== WORK INSTRUCTION ==
Collect each line of the entries that holds the string "fields".

== Saved data entries ==
# # # #

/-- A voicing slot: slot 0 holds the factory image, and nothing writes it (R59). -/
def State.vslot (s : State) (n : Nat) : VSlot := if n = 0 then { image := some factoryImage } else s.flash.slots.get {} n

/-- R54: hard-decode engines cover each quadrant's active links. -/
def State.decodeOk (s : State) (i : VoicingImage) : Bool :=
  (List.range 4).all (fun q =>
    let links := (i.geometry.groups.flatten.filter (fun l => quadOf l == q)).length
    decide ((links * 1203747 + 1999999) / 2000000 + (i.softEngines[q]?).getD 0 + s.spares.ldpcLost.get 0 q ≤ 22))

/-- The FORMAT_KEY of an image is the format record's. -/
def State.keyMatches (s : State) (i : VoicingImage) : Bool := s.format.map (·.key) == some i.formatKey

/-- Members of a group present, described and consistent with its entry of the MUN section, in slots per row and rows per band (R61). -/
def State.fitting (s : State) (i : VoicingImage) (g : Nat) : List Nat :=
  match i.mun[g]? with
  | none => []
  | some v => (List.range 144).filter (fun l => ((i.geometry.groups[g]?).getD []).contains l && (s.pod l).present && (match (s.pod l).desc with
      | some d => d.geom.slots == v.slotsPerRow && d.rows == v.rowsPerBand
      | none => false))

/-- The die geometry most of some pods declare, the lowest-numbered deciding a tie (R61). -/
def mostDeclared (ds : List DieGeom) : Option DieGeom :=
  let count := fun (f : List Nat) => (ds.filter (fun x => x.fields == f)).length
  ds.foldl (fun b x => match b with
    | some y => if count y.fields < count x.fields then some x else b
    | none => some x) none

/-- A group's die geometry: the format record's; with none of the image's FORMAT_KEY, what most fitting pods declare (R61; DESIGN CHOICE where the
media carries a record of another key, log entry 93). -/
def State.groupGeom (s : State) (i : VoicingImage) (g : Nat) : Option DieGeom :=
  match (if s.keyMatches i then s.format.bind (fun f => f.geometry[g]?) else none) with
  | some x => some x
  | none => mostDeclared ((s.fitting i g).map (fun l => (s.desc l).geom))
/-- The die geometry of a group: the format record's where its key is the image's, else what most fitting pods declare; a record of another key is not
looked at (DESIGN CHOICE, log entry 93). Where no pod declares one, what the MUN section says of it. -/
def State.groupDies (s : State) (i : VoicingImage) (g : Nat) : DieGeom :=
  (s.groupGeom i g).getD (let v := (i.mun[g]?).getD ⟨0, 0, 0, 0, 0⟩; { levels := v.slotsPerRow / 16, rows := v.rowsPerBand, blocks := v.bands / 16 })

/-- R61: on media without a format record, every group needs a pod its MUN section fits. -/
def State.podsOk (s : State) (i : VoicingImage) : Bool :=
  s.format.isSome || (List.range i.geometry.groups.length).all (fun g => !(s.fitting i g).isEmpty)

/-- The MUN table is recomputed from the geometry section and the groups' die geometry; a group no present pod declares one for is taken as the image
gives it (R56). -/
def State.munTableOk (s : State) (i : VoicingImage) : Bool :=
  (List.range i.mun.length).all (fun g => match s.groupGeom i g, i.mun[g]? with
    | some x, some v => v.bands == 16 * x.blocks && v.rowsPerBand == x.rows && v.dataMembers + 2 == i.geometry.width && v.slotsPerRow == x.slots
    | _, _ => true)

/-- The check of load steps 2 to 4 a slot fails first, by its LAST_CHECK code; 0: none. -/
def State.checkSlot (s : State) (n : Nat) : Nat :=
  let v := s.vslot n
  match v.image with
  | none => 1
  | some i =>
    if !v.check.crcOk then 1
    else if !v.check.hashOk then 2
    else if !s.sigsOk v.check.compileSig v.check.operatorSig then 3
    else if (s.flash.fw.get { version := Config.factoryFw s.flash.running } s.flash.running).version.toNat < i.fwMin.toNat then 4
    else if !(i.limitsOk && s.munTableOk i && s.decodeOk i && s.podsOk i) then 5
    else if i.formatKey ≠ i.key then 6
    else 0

# # # #

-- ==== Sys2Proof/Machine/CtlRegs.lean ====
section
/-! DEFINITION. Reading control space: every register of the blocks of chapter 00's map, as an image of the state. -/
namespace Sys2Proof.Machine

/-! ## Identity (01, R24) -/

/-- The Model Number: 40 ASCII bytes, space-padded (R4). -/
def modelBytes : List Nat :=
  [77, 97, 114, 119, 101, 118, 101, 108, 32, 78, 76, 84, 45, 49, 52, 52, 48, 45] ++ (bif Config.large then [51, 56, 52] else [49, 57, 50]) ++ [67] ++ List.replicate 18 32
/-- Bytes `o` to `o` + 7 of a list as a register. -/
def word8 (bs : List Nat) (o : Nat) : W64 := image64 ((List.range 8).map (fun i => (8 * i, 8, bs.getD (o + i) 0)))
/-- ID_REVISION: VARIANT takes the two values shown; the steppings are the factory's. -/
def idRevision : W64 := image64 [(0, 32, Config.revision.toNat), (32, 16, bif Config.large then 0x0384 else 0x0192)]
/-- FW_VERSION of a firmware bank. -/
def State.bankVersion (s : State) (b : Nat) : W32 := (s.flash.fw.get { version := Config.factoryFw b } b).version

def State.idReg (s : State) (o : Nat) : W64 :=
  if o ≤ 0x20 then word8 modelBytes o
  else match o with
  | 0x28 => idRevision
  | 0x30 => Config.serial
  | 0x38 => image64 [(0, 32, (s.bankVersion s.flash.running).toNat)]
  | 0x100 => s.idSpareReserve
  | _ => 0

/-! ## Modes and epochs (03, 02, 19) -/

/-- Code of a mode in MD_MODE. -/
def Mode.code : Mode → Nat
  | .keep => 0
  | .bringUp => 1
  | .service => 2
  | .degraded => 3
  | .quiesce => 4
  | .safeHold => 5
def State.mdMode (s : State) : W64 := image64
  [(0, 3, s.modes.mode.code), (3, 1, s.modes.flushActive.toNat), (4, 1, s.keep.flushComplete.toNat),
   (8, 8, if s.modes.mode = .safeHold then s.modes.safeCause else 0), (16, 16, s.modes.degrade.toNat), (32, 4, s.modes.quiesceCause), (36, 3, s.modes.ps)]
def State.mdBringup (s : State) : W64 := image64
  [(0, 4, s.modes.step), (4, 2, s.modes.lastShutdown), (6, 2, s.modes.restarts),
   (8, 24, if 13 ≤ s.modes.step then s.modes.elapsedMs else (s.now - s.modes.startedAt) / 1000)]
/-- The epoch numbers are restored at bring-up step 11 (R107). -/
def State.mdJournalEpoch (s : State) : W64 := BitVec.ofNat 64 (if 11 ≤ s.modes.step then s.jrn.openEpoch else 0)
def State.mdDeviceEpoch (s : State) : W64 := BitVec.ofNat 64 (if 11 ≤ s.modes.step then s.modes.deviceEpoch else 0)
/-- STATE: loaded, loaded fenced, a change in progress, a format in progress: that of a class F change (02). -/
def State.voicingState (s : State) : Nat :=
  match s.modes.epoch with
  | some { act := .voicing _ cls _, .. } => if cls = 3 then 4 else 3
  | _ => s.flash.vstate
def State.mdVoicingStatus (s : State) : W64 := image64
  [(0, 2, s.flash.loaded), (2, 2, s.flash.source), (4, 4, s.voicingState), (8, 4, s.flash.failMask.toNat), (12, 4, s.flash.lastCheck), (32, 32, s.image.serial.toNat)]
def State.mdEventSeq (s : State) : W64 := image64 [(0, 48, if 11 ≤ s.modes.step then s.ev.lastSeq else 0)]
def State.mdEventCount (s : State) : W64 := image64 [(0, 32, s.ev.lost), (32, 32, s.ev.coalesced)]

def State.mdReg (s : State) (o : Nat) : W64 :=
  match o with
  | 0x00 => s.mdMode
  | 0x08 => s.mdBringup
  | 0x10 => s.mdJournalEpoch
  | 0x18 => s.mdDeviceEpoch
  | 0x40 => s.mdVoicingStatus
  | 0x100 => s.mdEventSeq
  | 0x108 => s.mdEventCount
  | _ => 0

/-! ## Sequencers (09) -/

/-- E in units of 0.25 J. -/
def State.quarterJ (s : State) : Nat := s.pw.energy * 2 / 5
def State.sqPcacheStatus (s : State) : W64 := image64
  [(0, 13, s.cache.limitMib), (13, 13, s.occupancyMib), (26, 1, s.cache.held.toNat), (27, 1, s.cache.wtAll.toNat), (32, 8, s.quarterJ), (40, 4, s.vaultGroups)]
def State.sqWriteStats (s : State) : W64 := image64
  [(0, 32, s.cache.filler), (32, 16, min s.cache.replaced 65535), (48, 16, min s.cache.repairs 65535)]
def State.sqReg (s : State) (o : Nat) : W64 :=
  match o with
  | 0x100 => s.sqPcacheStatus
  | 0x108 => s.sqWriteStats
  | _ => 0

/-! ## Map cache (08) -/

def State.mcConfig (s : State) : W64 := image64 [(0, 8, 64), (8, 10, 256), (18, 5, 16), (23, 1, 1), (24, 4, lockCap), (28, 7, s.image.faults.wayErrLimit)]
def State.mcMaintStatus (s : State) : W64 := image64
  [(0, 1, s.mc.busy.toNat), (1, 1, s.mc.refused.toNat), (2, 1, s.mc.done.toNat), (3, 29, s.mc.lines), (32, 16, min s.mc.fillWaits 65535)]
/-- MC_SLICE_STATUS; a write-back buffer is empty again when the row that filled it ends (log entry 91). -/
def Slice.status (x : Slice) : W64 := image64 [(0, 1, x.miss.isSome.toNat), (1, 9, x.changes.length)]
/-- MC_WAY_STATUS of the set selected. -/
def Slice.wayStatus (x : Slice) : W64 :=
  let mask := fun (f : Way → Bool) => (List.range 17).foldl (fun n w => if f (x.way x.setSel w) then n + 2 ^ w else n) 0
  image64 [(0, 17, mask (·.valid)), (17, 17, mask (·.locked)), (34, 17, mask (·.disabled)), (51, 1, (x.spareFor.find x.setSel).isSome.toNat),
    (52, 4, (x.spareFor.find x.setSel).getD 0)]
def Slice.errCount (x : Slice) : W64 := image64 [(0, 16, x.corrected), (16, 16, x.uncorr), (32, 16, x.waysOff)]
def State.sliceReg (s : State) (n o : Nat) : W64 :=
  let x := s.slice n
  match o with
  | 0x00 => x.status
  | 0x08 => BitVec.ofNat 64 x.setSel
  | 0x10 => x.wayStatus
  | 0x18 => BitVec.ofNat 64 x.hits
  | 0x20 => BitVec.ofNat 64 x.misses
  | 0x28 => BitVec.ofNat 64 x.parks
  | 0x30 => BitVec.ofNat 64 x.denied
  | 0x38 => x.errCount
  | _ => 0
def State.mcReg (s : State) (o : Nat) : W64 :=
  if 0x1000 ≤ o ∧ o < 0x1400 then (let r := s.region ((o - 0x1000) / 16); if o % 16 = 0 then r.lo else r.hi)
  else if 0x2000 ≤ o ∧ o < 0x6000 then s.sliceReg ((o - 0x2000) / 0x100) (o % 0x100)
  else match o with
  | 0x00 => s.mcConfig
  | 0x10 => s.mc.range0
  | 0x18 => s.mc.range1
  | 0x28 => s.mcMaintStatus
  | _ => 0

# # # #

== OUTPUT OF THE EXERCISE ==
  let count := fun (f : List Nat) => (ds.filter (fun x => x.fields == f)).length
    | some y => if count y.fields < count x.fields then some x else b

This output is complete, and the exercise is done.